/-- Why a new index of `bytes` bytes is lost, if it is: PROTECT without room, or a full P0 buffer (R290, R291, R315). -/
def lossReason (s : State) (n bytes : Nat) : Option Nat :=
  let st := s.str n
  if inVigil s && decide (st.desc.rsvKib = 0) then some (if st.desc.protect then 0x0C else 0x0E)
  else if st.desc.protect && decide (strRoom s n < bytes + (if st.openPkt.isNone then 32 else 0)) then some 0x0C
  else if !(inVigil s) && !(memOpen s) && decide (65536 < s.dram.p0 + bytes) then some 0x0B
  else none

/-- Words waiting in the P0 buffer while memory is not open (R313, R315, R319): panic begins at PANIC_LEVEL; a controller in self-refresh
is asked to leave it. -/
def p0Add (bytes : Nat) (s : State) : State :=
  if inVigil s || memOpen s then { s with dram := { s.dram with p0Ovf := false } }
  else
    let d := s.dram
    let begin_ := !d.panic && decide (drPanic_PANIC_LEVEL s ≤ d.p0 + bytes)
    raiseIf begin_ pDRAM 2 (raiseIf (d.selfref && decide (d.p0 = 0)) pDRAM 6 { s with dram := { d with p0 := d.p0 + bytes, panic := d.panic || begin_ } })

/-- An index is lost to a full P0 buffer: DRAM_P0_OVF once a run (R315). -/
def p0Lost (s : State) : State :=
  if s.dram.p0Ovf then s else raise pDRAM 3 { s with dram := { s.dram with p0Ovf := true } }

/-- The first complete rows leave the row list into the open packet, in index order. -/
def drainRows (n fmt grid : Nat) : Nat → State → State
  | 0, s => s
  | f + 1, s =>
    match (s.str n).rows with
    | [] => s
    | r :: t =>
      let mems := membersAt (s.str n) r.t
      if mems = [] ∨ !(mems.all (fun c => r.got.any (fun y => decide (y.1 = c)))) then s
      else
        let s1 := s.setStr n { s.str n with rows := t }
        if r.lost.isSome then drainRows n fmt grid f s1
        else
          let ws := mems.map (fun c => match r.got.find? (fun y => decide (y.1 = c)) with | some y => y.2 | none => 0)
          drainRows n fmt grid f (appendIdx n fmt grid r.k (secOf r.t) mems ws s1)

/-- Put a member's word into its row. -/
def addRow (l : List RowAcc) (k t c : Nat) (w : Word) (lost : Option Nat) : List RowAcc :=
  match l with
  | [] => [⟨k, t, [(c, w)], lost⟩]
  | r :: l1 =>
    if r.k = k then { r with got := r.got ++ [(c, w)] } :: l1
    else if k < r.k then ⟨k, t, [(c, w)], lost⟩ :: r :: l1
    else r :: addRow l1 k t c w lost

/-- The reason an index was lost under at its first word. -/
def rowLost (l : List RowAcc) (k : Nat) : Option (Option Nat) :=
  match l.find? (fun r => decide (r.k = k)) with | some r => some r.lost | none => none

/-- A plain stream's word (R279, R281, R295): `fill` its FILL reason or 0, `notes` its note entries. -/
def queuePlain (n c grid k t : Nat) (w : Word) (fill : Nat) (notes : List (List Word)) (s : State) : State :=
  let st := s.str n
  let sec := secOf t
  let mems := membersAt st t
  let bytes := payloadBytes st.desc.format 1 mems.length
  let lost := match rowLost st.rows k with | some l => l | none => lossReason s n bytes
  let s1 := match lost with
    | some r =>
      let run := (s.str n).protRun
      let s' := account n c k sec (.fill r) s
      let s'' := s'.setStr n { s'.str n with protRun := true, gapClose := true }
      if r = 0x0C && !run then raise pQUE 4 s'' else if r = 0x0B then p0Lost s'' else s''
    | none =>
      let s' := account n c k sec (if fill = 0 then .delivered else .fill fill) s
      let s'' := s'.setStr n { s'.str n with protRun := false, notes := (s'.str n).notes ++ notes.map (fun x => (k, x)) }
      p0Add 4 s''
  let s2 := s1.setStr n { s1.str n with rows := addRow (s1.str n).rows k t c w lost }
  drainRows n st.desc.format grid ((s2.str n).rows.length) s2

/-- The end of a stopping stream: its open packet closes with LAST and QUE_STOPPED is raised (R279). -/
def finishStream (n : Nat) (s : State) : State :=
  let s1 := closePkt n true s
  raise pQUE 5 (s1.setStr n { s1.str n with run := false, rows := [], notes := [] })

/-- A stopping stream ends once none of its members has an index before the stop still to come and, of a compressed one, every word is coded and
committed (R279). -/
def strSettle (n : Nat) (s : State) : State :=
  let st := s.str n
  match st.stopAt with
  | none => s
  | some u =>
    let ms := s.members n
    let left := (st.memSets.flatMap (·.2)).any (fun c => s.owesBefore c u) || ms.any (fun c => s.comesBefore c u)
    let coding := (s.cmp n).blk.isSome || !((s.cmp n).inq.isEmpty)
    if st.run && !left && !coding && (decide (u ≤ s.st) || ms.all s.ctxRuns) then finishStream n s else s

/-- Stopping streams end. -/
def strSweep (s : State) : State := (s.strs.map (·.1)).foldl (fun a n => strSettle n a) s

/-- A stream's members changed by a commit at the safe point `t`: a new member set from there on (R282). -/
def membersChanged (n t : Nat) (s : State) : State :=
  let st := s.str n
  let ms := s.members n
  if st.run && decide (membersAt st t ≠ ms) then s.setStr n { st with memSets := (t, ms) :: st.memSets } else s

/-! ### The second entry (R294, R295) -/

/-- FILL words L8 to L14 of a second entry. -/
def fillWords (f : List Nat) : List Word :=
  (List.range 7).map (fun i => word (f.getD (2 * i) 0 + 2 ^ 16 * f.getD (2 * i + 1) 0))

/-- Whether every member has passed second `S` (R295). -/
def secondDone (s : State) (n sec : Nat) : Bool :=
  let st := s.str n
  let ms := membersAt st ((sec + 1) * secU)
  !st.run || (ms.all (fun c => decide (sec < tget mem0 st.memSec c)) && !(decide (ms = [])))

/-- Write the second entry of `sec` and go on to the next second. -/
def writeSecond (n sec idle : Nat) (s : State) : State :=
  let st := s.str n
  let a : SecAcc := match st.secs.find? (fun a => decide (a.sec = sec)) with | some a => a | none => { sec := sec }
  let nm := (membersAt st ((sec + 1) * secU - 1)).length
  let f := a.first.getD (2 ^ 64 - 1)
  let s1 := s.setStr n { st with secs := st.secs.filter (fun a => decide (a.sec ≠ sec)), nextSec := some (sec + 1) }
  ledgerPut ([word (6 * 2 ^ 28 + 2 ^ 24 + n * 2 ^ 16 + (nm - 1)), word sec, word (sec / 2 ^ 32), word f, word (f / 2 ^ 32), word a.expected,
    word a.delivered, word idle] ++ fillWords a.fills) s1

/-! ### Reading a stream's head (R284, R287, R288, R293) -/

/-- Whether external memory holds an uncorrectable word at a byte address. -/
def memBad (s : State) (a : Nat) : Bool := decide (a / 4 * 4 ∈ s.dram.badU)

•••••

Task description: Reprint the complete listing exactly.

Response area:
/-- Why a new index of `bytes` bytes is lost, if it is: PROTECT without room, or a full P0 buffer (R290, R291, R315). -/
def lossReason (s : State) (n bytes : Nat) : Option Nat :=
  let st := s.str n
  if inVigil s && decide (st.desc.rsvKib = 0) then some (if st.desc.protect then 0x0C else 0x0E)
  else if st.desc.protect && decide (strRoom s n < bytes + (if st.openPkt.isNone then 32 else 0)) then some 0x0C
  else if !(inVigil s) && !(memOpen s) && decide (65536 < s.dram.p0 + bytes) then some 0x0B
  else none

/-- Words waiting in the P0 buffer while memory is not open (R313, R315, R319): panic begins at PANIC_LEVEL; a controller in self-refresh
is asked to leave it. -/
def p0Add (bytes : Nat) (s : State) : State :=
  if inVigil s || memOpen s then { s with dram := { s.dram with p0Ovf := false } }
  else
    let d := s.dram
    let begin_ := !d.panic && decide (drPanic_PANIC_LEVEL s ≤ d.p0 + bytes)
    raiseIf begin_ pDRAM 2 (raiseIf (d.selfref && decide (d.p0 = 0)) pDRAM 6 { s with dram := { d with p0 := d.p0 + bytes, panic := d.panic || begin_ } })

/-- An index is lost to a full P0 buffer: DRAM_P0_OVF once a run (R315). -/
def p0Lost (s : State) : State :=
  if s.dram.p0Ovf then s else raise pDRAM 3 { s with dram := { s.dram with p0Ovf := true } }

/-- The first complete rows leave the row list into the open packet, in index order. -/
def drainRows (n fmt grid : Nat) : Nat → State → State
  | 0, s => s
  | f + 1, s =>
    match (s.str n).rows with
    | [] => s
    | r :: t =>
      let mems := membersAt (s.str n) r.t
      if mems = [] ∨ !(mems.all (fun c => r.got.any (fun y => decide (y.1 = c)))) then s
      else
        let s1 := s.setStr n { s.str n with rows := t }
        if r.lost.isSome then drainRows n fmt grid f s1
        else
          let ws := mems.map (fun c => match r.got.find? (fun y => decide (y.1 = c)) with | some y => y.2 | none => 0)
          drainRows n fmt grid f (appendIdx n fmt grid r.k (secOf r.t) mems ws s1)

/-- Put a member's word into its row. -/
def addRow (l : List RowAcc) (k t c : Nat) (w : Word) (lost : Option Nat) : List RowAcc :=
  match l with
  | [] => [⟨k, t, [(c, w)], lost⟩]
  | r :: l1 =>
    if r.k = k then { r with got := r.got ++ [(c, w)] } :: l1
    else if k < r.k then ⟨k, t, [(c, w)], lost⟩ :: r :: l1
    else r :: addRow l1 k t c w lost

/-- The reason an index was lost under at its first word. -/
def rowLost (l : List RowAcc) (k : Nat) : Option (Option Nat) :=
  match l.find? (fun r => decide (r.k = k)) with | some r => some r.lost | none => none

/-- A plain stream's word (R279, R281, R295): `fill` its FILL reason or 0, `notes` its note entries. -/
def queuePlain (n c grid k t : Nat) (w : Word) (fill : Nat) (notes : List (List Word)) (s : State) : State :=
  let st := s.str n
  let sec := secOf t
  let mems := membersAt st t
  let bytes := payloadBytes st.desc.format 1 mems.length
  let lost := match rowLost st.rows k with | some l => l | none => lossReason s n bytes
  let s1 := match lost with
    | some r =>
      let run := (s.str n).protRun
      let s' := account n c k sec (.fill r) s
      let s'' := s'.setStr n { s'.str n with protRun := true, gapClose := true }
      if r = 0x0C && !run then raise pQUE 4 s'' else if r = 0x0B then p0Lost s'' else s''
    | none =>
      let s' := account n c k sec (if fill = 0 then .delivered else .fill fill) s
      let s'' := s'.setStr n { s'.str n with protRun := false, notes := (s'.str n).notes ++ notes.map (fun x => (k, x)) }
      p0Add 4 s''
  let s2 := s1.setStr n { s1.str n with rows := addRow (s1.str n).rows k t c w lost }
  drainRows n st.desc.format grid ((s2.str n).rows.length) s2

/-- The end of a stopping stream: its open packet closes with LAST and QUE_STOPPED is raised (R279). -/
def finishStream (n : Nat) (s : State) : State :=
  let s1 := closePkt n true s
  raise pQUE 5 (s1.setStr n { s1.str n with run := false, rows := [], notes := [] })

/-- A stopping stream ends once none of its members has an index before the stop still to come and, of a compressed one, every word is coded and
committed (R279). -/
def strSettle (n : Nat) (s : State) : State :=
  let st := s.str n
  match st.stopAt with
  | none => s
  | some u =>
    let ms := s.members n
    let left := (st.memSets.flatMap (·.2)).any (fun c => s.owesBefore c u) || ms.any (fun c => s.comesBefore c u)
    let coding := (s.cmp n).blk.isSome || !((s.cmp n).inq.isEmpty)
    if st.run && !left && !coding && (decide (u ≤ s.st) || ms.all s.ctxRuns) then finishStream n s else s

/-- Stopping streams end. -/
def strSweep (s : State) : State := (s.strs.map (·.1)).foldl (fun a n => strSettle n a) s

/-- A stream's members changed by a commit at the safe point `t`: a new member set from there on (R282). -/
def membersChanged (n t : Nat) (s : State) : State :=
  let st := s.str n
  let ms := s.members n
  if st.run && decide (membersAt st t ≠ ms) then s.setStr n { st with memSets := (t, ms) :: st.memSets } else s

/-! ### The second entry (R294, R295) -/

/-- FILL words L8 to L14 of a second entry. -/
def fillWords (f : List Nat) : List Word :=
  (List.range 7).map (fun i => word (f.getD (2 * i) 0 + 2 ^ 16 * f.getD (2 * i + 1) 0))

/-- Whether every member has passed second `S` (R295). -/
def secondDone (s : State) (n sec : Nat) : Bool :=
  let st := s.str n
  let ms := membersAt st ((sec + 1) * secU)
  !st.run || (ms.all (fun c => decide (sec < tget mem0 st.memSec c)) && !(decide (ms = [])))

/-- Write the second entry of `sec` and go on to the next second. -/
def writeSecond (n sec idle : Nat) (s : State) : State :=
  let st := s.str n
  let a : SecAcc := match st.secs.find? (fun a => decide (a.sec = sec)) with | some a => a | none => { sec := sec }
  let nm := (membersAt st ((sec + 1) * secU - 1)).length
  let f := a.first.getD (2 ^ 64 - 1)
  let s1 := s.setStr n { st with secs := st.secs.filter (fun a => decide (a.sec ≠ sec)), nextSec := some (sec + 1) }
  ledgerPut ([word (6 * 2 ^ 28 + 2 ^ 24 + n * 2 ^ 16 + (nm - 1)), word sec, word (sec / 2 ^ 32), word f, word (f / 2 ^ 32), word a.expected,
    word a.delivered, word idle] ++ fillWords a.fills) s1

/-! ### Reading a stream's head (R284, R287, R288, R293) -/

/-- Whether external memory holds an uncorrectable word at a byte address. -/
def memBad (s : State) (a : Nat) : Bool := decide (a / 4 * 4 ∈ s.dram.badU)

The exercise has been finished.